It took several tries, but I finally managed to fill a vial of Tentacula venom. I knew once I had completed that I was finished for the day. I checked my watch to see that I had another hour before my next class. I was done a lot faster than I thought I would be. Once I returned the full vial, I headed out to walk around in the grounds. It was sunny and warm considering it was October. It hadn't snowed quite yet. I loved walking the grounds alone. It was relaxing. It helped me to think through things. Like why Draco was crying all over me the previous night.
I hadn't the slightest clue as to why Draco was crying. I didn't even know what he was talking about. I wanted to know why he cried and what was bothering him to the point of tears, but I said I wouldn't ask, so I could only speculate. I walked down by the lake, near the trees and small bushes. I leaned against a tree and watched as the small breeze caused little ripples all across the lake.
I didn't notice until he was next to me. Draco apparently had left class early.
"Hey," I said. He didn't say anything, but I knew he heard me.
"I suppose I owe you an explanation for last night," Draco said after a minute of silence.
"If you don't want to tell me you don't have to." Draco looked at me with questions in his eyes, but pushed it away.
"You know, most other people wouldn't have done what you did last night."
"I'm not most other people." Draco smiled a little.
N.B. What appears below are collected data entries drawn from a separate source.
-- ==== Sys2Proof/Machine/Operands.lean ====
section
/-! DEFINITION. Parameters of a request (R398, R404, R406, R407): numbers at byte offsets, missing bytes, trailing bytes,
record writes and record reads, written once for every command. -/

namespace Sys2Proof.Machine

open Sys2Proof

/-- The parameter bytes: LENGTH of them. -/
def Req.bytes (q : Req) : List Byte := q.params.take q.length.toNat

/-- The number of `n` bytes at offset `o`; missing bytes are 0 (R404). -/
def Req.num (q : Req) (n o : Nat) : Nat := leNat ((Req.bytes q).drop o |>.take n)

def Req.u8 (q : Req) (o : Nat) : Nat := Req.num q 1 o
def Req.u16 (q : Req) (o : Nat) : Nat := Req.num q 2 o
def Req.u32 (q : Req) (o : Nat) : Nat := Req.num q 4 o
def Req.u64 (q : Req) (o : Nat) : Nat := Req.num q 8 o

/-- The bytes from offset `o`, at most `n`. -/
def Req.slice (q : Req) (o n : Nat) : List Byte := ((Req.bytes q).drop o).take n

/-- R3: bytes beyond the layout's `n` must all be zero. -/
def Req.trailingOk (q : Req) (n : Nat) : Bool := ((Req.bytes q).drop n).all (· == 0)

/-- The trailing-byte check of R3. BAD_OFFSET names the first byte that is not zero (log entry 97). -/
def Req.layout (q : Req) (n : Nat) : Except Err Unit :=
  needAt (Req.trailingOk q n) (n + ((Req.bytes q).drop n).findIdx (· != 0))

/-- Reserved parameter bytes must be zero (R11). -/
def Req.zeroAt (q : Req) (o n : Nat) : Except Err Unit := needAt (Req.num q n o == 0) o

/-- The NEXT_OK flag (R121). -/
def Req.nextOk (q : Req) : Bool := q.flags.toNat % 2 == 1

/-- The bytes of a record a record write carries (R406: from offset 12). -/
def Req.recordBytes (q : Req) (nbytes : Nat) : List Byte := Req.slice q 12 nbytes

/-- INDEX of a record write or read, in range. -/
def Req.index (q : Req) (n : Nat) : Except Err Nat :=
  if Req.u32 q 0 < n then .ok (Req.u32 q 0) else errAt eRange 0

/-- TARGET of a record write that allows none (R406). -/
def Req.noTarget (q : Req) : Except Err Unit := needAt (Req.u64 q 4 == 0) 4

/-- The checks of a record write that every record shares (R402 step 6, R406): the merged record, in range, with no
Fixed-while-running field changed while the block is enabled. `more` gives the offset of a field whose range depends on
other values; `fixed` lists the fields judged, by their block. -/
def writeRecordX {n : Nat} (q : Req) (layout : List Fld) (old : BitVec n) (fixed : List Fld) (more : BitVec n → Option Nat) :
    Except Err (BitVec n) := do
  Req.layout q (12 + n / 8)
  let new := mergeRec layout old (Req.recordBytes q (n / 8))
  match firstBad (rangeBad layout new) (more new) with
  | some o => errAt eRange (12 + o)
  | none =>
    match fixedBad fixed old new with
    | some o => errAt eFixed (12 + o)
    | none => .ok new

/-- A record write whose ranges are those of its layout alone. -/
def writeRecord {n : Nat} (q : Req) (layout : List Fld) (old : BitVec n) (fixed : List Fld) : Except Err (BitVec n) :=
  writeRecordX q layout old fixed (fun _ => none)

/-- The Fixed-while-running fields of a layout, when its block is enabled. -/
def fixedIf (enabled : Bool) (layout : List Fld) : List Fld := if enabled then layout else []

/-- INDEX and CLEAR of a record read (R407). -/
def Req.readClear (q : Req) : Except Err Bool := do
  Req.layout q 8
  needAt (Req.u32 q 4 < 2) 4
  return Req.u32 q 4 == 1

end Sys2Proof.Machine
end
"I've noticed." We stood in silence for a few minutes. "Well, I mostly came to thank you. No one has ever been that kind to me when I was in that kind of state. I appreciate it more than you know," Draco told me. I looked into his cool blue eyes. He really meant it.
"Draco… Don't think of last night as a favor. It wasn't. If you feel like you can't hold those emotions in, you need to let them out. If you want to open up to me, you can. If crying helps you feel better, you can cry to me anytime you need." Draco just looked at me. He wasn't sure what to say. He opened his mouth to say something, but closed it again. He looked at the lake and watched the small waves.
"Why are you being so nice to me?" Draco asked. "I've hardly ever talked to you, I don't think I even know your last name. Why do you care?"
I didn't have an answer I wanted to give. I didn't want to tell him I fancied him, like he said, he didn't really know me. "I know how it feels to not have anywhere to go." I told him. "I hate it, and I can sympathize with you to an extent. I know what its like to be alone. I don't know what you're dealing with, but I know that when someone cries like you did, something hurts in a way that requires comforting from another person. I never had that. I've never had it and have wanted it so desperately. I need it just like you do. I don't want to see you implode from emotions, so really, if you ever need to talk, or anything, I'm here." Draco looked in my eyes, and I saw an expression I had never seen on his beautiful face. He looked relieved.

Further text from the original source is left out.